WORK INSTRUCTIONS: Which lines of the records contain "theorem"? Collect every one of them.

Stored data
[Start of Attachment]

/-- With a reply of 36 bytes waiting for aXN, and one of 35. -/
theorem meets_SdiCommandsAnswer_next :
    (let e := SdiHeard 1 { served with field := { served.field with sdiReply := some (List.replicate 36 0) } }
     e.field.sdiReply = some (List.replicate 36 0)) ∧
    (let e := SdiHeard 1 { served with field := { served.field with
        sdiReply := some (List.replicate 35 0), sdiLast := some 2, sdiVals := some ([1], true) } }
     e.field.sdiReply = some (List.replicate 35 0) ∧ e.field.sdiLast = some 2 ∧ e.field.sdiVals = some ([1], true) ∧
       quietB e = true) := by
  decide +kernel

/-! ## Supply, start, clocks, debug -/

theorem meets_SupplyAndResets :
    live served = true ∧ (elapse 1 served).clk.fllLock = true ∧ (elapse 1 State.reset).clk.fllLock = false ∧
    ∃ a b c : State, (a.pwr.powered = false ∧ a.pwr.nrstLow = true) ∧ (b.pwr.powered = false ∧ b.pwr.nrstLow = false) ∧
      (c.pwr.powered = true ∧ c.pwr.nrstLow = true) :=
  ⟨by decide +kernel, by decide +kernel, by decide +kernel,
    { served with pwr := { served.pwr with powered := false, nrstLow := true } },
    { served with pwr := { served.pwr with powered := false } },
    { served with pwr := { served.pwr with nrstLow := true } }, by decide +kernel⟩

theorem meets_BrownOutWarning :
    let edge (s : State) : State := elapseTo (upCbm (now (elapse 100 s))) (elapse 100 s)
    let aon (s : State) : State := elapseTo (upAon (now (elapse 2000 s))) (elapse 2000 s)
    let held : State := { State.reset with
        pwr := { State.reset.pwr with bow := true }
        start := { State.reset.start with emberDone := true } }
    Quiet (edge served) ∧
    ((edge served).clk.fllLock = true ∧ (edge served).pwr.bow = false ∧ (edge served).tamp.logWait.length < 32 ∧
      (edge served).nv.jobs = [] ∧ cbmCount (edge served).pwr.bowOffAt + 2 ≤ cbmCount (now (edge served)) ∧
      (let r := elapseTo (upCbm (now (elapse 1 served))) (elapse 1 served)
       cbmCount (now r) < cbmCount r.pwr.bowOffAt + 2) ∧ (edge State.reset).clk.fllLock = false) ∧
    live held = true ∧ quietB (aon held) = true ∧ (aon held).pwr.bow = true ∧
    (aon held).pwr.bowAt / 250 + 8 ≤ now (aon held) / 250 ∧ (aon held).start.emberDone = true ∧
    (aon held).clk.lode = .off ∧ (aon held).clk.lockTry = 0 ∧ (aon held).start.stage = .ember ∧
    (aon held).pwr.mode = .run ∧ (aon held).start.romFails = 0 ∧
    (let r := elapseTo (upAon (now (elapse 1 held))) (elapse 1 held)
     now r / 250 < r.pwr.bowAt / 250 + 8) :=
  ⟨quiet_of (by decide +kernel), by decide +kernel⟩

theorem meets_EmberStartsLode :
    live State.reset = true ∧ State.reset.start.stage = .ember ∧ State.reset.clk.fllLock = false ∧
    State.reset.start.emberDone = false ∧ (elapseTo 12250 State.reset).pwr.bow = false ∧
    State.reset.pwr.mode = .run ∧ State.reset.start.romFails < 2 ∧ atLeast State.reset .pour = false ∧
    (∃ s : State, live s = true ∧ s.clk.lode = .locking ∧ s.clk.lockTry = 3 ∧ s.pwr.mode = .run ∧ s.start.romFails < 2) ∧
    (∃ s : State, live s = true ∧ s.clk.lode = .off ∧ s.clk.lockTry = 3 ∧ s.pwr.mode = .run ∧ s.start.romFails < 2) ∧
    (let s := { State.reset with clk := { State.reset.clk with lode := .locking, fllLock := true } }
     (elapse 1 s).clk.lode = .locking ∧ now (elapse 1 s) ≤ (elapse 1 s).clk.lodeStart + 3250 ∧
       (elapse 4000 s).clk.lodeStart + 3250 < now (elapse 4000 s)) :=
  ⟨by decide +kernel, by decide +kernel, by decide +kernel, by decide +kernel, by decide +kernel, by decide +kernel,
    by decide +kernel, by decide +kernel,
    ⟨{ State.reset with clk := { State.reset.clk with lode := .locking, lockTry := 3 } }, by decide +kernel⟩,
    ⟨{ State.reset with clk := { State.reset.clk with lockTry := 3 } }, by decide +kernel⟩, by decide +kernel⟩

/-- A part in a low-power mode since an instant. -/
def asleep (m : Mode) : State :=
  { served with
    clk := { served.clk with lode := .off }
    start := { served.start with stage := if m = .doze then .pour else .ember }
    pwr := { served.pwr with mode := m } }

/-- A part whose boot sequencer works. -/
def boots (released patched : Bool) (fails : Nat) : State :=
  { served with start := { State.reset.start with
      emberDone := true, released := released, patchDone := patched, romFails := fails } }

theorem meets_BootReachesMelt :
    booting (elapse 1 (boots false false 0)) = true ∧ booting (elapse 1 (boots false false 1)) = true ∧
    (elapse 1 (boots false false 1)).start.romFails = 1 ∧ (elapse 1 (boots false false 1)).pwr.mode = .run ∧
    booting (elapse 1 (boots true false 0)) = true ∧ patchAt (elapse 1 (boots true false 0)) 0 = 0xFFFFFFFF#32 ∧
    (let s := { boots true false 0 with nv := { served.nv with patch := [(0, 0x00010301)] } }
     booting (elapse 1 s) = true ∧ patchAt (elapse 1 s) 0 ≠ 0xFFFFFFFF#32) ∧
    booting (elapse 1 (boots true true 0)) = true ∧
    (let s := { boots true true 0 with
        cqa := { served.cqa with settle := 0 }
        cqb := { served.cqb with settle := 0 } }
     (elapse 1 s).cqa.settle = 0 ∧ (elapse 1 s).cqb.settle = 0) := by
  decide +kernel

theorem meets_PourIsReached :
    let s (reason seq : Nat) : State :=
      { served with start := { served.start with
          stage := .melt, reason := reason, retA := { served.start.retA with seq := seq }, imgWhole := true } }
    let crc : Crcs := ⟨true, false, true, true⟩
    live (s 4 1) = true ∧ quietB (elapse 1 (s 4 1)) = true ∧ (elapse 1 (s 4 1)).clk.lode = .on ∧
    (elapse 1 (s 4 1)).clk.halt = false ∧ (elapse 1 (s 4 1)).start.stage = .melt ∧
    (retNewest crc (elapse 1 (s 4 1))).isSome = true ∧ imageGood crc (elapse 1 (s 4 1)) = true ∧
    retNewest crc (elapse 1 (s 4 0)) = none ∧ (elapse 1 (s 3 0)).start.reason ≤ 3 ∧ quietB (elapse 1 (s 3 0)) = true := by
  decide +kernel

[End of Attachment]

OUTPUT:
theorem meets_SdiCommandsAnswer_next :
theorem meets_SupplyAndResets :
theorem meets_BrownOutWarning :
theorem meets_EmberStartsLode :
theorem meets_BootReachesMelt :
theorem meets_PourIsReached :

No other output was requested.